The heyday of inexpensive new-vehicle leases

is over, at least for now, according to a Jan. 26 story in the Wall Street Journal by Karen Lundegaarg and Sholnn Freeman.

Stung by big losses on many of the attractive deals they offered in the past, automakers, banks, and other big vehicle lenders are scaling back the easy lease money that helped drive the U.S. auto market to record sales during the past two years, according to Lundegaarg and Freeman.

Some lenders have entirely exited the auto-finance business, and those that remain are taking a more conservative approach.

The result: consumers are having to dig deeper into their pockets to lease a new vehicle, or

else trade down or even out of the new car market.

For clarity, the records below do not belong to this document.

-- ==== Sys2Proof/Machine/Ops.lean ====
section
/-! DEFINITION. The shared operations of the commands: answering, raising an error status (spec
00_scope.md R11 `raise`; 60_exceptions.md R301), reaching a frame register, and reading, editing and
constructing one; and what a step does outside a command. -/

namespace Sys2Proof.Machine

/-- What a meaning answers. -/
abbrev Result := Host.Outcome State Fault Refusal

/-- The codes of `STATUS` (R300). -/
def statusCode : Status → BitVec 2
  | .ok => 0
  | .illegalCommand => 1
  | .illegalOperand => 2
  | .noFrame => 3

/-- The outputs become `r`, replacing those of the command before (R29). -/
def State.answer (s : State) (r : Response) : State := { s with response := some r }

/-- The frame register a target names (R73, R200), absent while its validity bit is 0. -/
def State.frameOf (s : State) : Target → Option Frame
  | .master => s.mf
  | .controller => s.cf

/-- A target's register holds the constructed frame `f`, its validity bit is 1. -/
def State.withFrame (s : State) (t : Target) (f : Frame) : State :=
  match t with
  | .master => { s with mf := some f }
  | .controller => { s with cf := some f }

/-- `raise S` of R11: the command ends with status `S`, no state is written and every other output is
zero (R301). It is the block's whole error mechanism: no trap is taken and nothing is saved (R307). -/
def raise (st : Status) (s : State) : Result := .next (s.answer { status := st })

/-- The check of R304 that comes before a command reads or edits a frame: NO_FRAME while the register's
validity bit is 0, else the command goes on with the frame. -/
def needFrame (t : Target) (s : State) (k : Frame → Result) : Result :=
  match s.frameOf t with
  | none => raise .noFrame s
  | some f => k f

/-- The operand check of R303, which comes before the frame check (R305). -/
def checkOperand (legal : Bool) (s : State) (k : Result) : Result :=
  if legal then k else raise .illegalOperand s

/-- A command that constructs a frame (R100, R150, R151): it runs whatever the validity bit was. -/
def construct (t : Target) (f : Frame) (s : State) : Result :=
  .next ((s.withFrame t f).answer {})

/-- A command that reads a frame and answers on `D8`; no state changes (R49). -/
def readD8 (t : Target) (value : Frame → Byte) (s : State) : Result :=
  needFrame t s fun f => .next (s.answer { d8 := value f })

/-- A command that reads a frame and answers on `DOUT64`; no state changes (R49). -/
def readDout (t : Target) (value : Frame → DataWord) (s : State) : Result :=
  needFrame t s fun f => .next (s.answer { dout64 := value f })

/-- A command that compares a frame with `DIN64` and answers on `EQ`; no state changes (R49). -/
def compareFrame (t : Target) (s : State) : Result :=
  needFrame t s fun f => .next (s.answer { eq := eqFlag f s.din64 })

/-- A command that edits a frame in place (R47), every output but STATUS zero. -/
def editFrame (t : Target) (edit : Frame → Frame) (s : State) : Result :=
  needFrame t s fun f => .next ((s.withFrame t (edit f)).answer {})

/-- A field setter: operand check (R303), frame check (R304), then `put` of R11. -/
def setField (t : Target) (fp : FieldPos) (legal : Bool) (imm : Byte) (s : State) : Result :=
  checkOperand legal s (editFrame t (putField fp imm) s)

/-- A field getter without decoding: `zext_8(get(F, i, lo, w))`. -/
def getRaw (t : Target) (fp : FieldPos) (s : State) : Result := readD8 t (getField fp) s

/-- A command arrives: the port shows its `DIN64`, and the inputs after it remain (R27, R30). -/
def present (din : DataWord) (rest : List Input) (s : State) : State :=
  { s with din64 := din, inputs := rest }

/-- The reset event of R330: both validity bits are cleared and the frames hold no value. The outputs
have no value after it (R32); the parameters are fixed at build time (R332). -/
def takeReset (rest : List Input) (s : State) : Result :=
  .next { s with mf := none, cf := none, response := none, inputs := rest }

/-- No command is presented: the block's state stays as it was (R311) and the outputs have no value
(R32). DESIGN CHOICE, log entry 6. -/
def idle (s : State) : Result := .next { s with response := none }

end Sys2Proof.Machine
end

Industry observers are already predicting fewer car sales this year. Paul Taylor, chief

economist for the National Automobile Dealers Association (NADA), predicts new vehicle sales, including leases, will fall to 16.3 million units this year from 17.4 million in 2000 and 16.9 million in 1999. Taylor attributes a small part of the expected slowdown this year to the

leasing crunch, but he says the bulk of the downshift is due to slowing economic growth and volatility in the stock market.

What went wrong with leasing? Mainly, the automakers and other lenders overestimated residuals -- what the cars and trucks would be worth at the end of their leases. Those missed estimates on resale value -- in particular, wrong bets on the future prices of sport-utility vehicles -- have added up to hundreds of million of dollars in losses for financing companies. And it could get worse before it gets better, according to the Journal.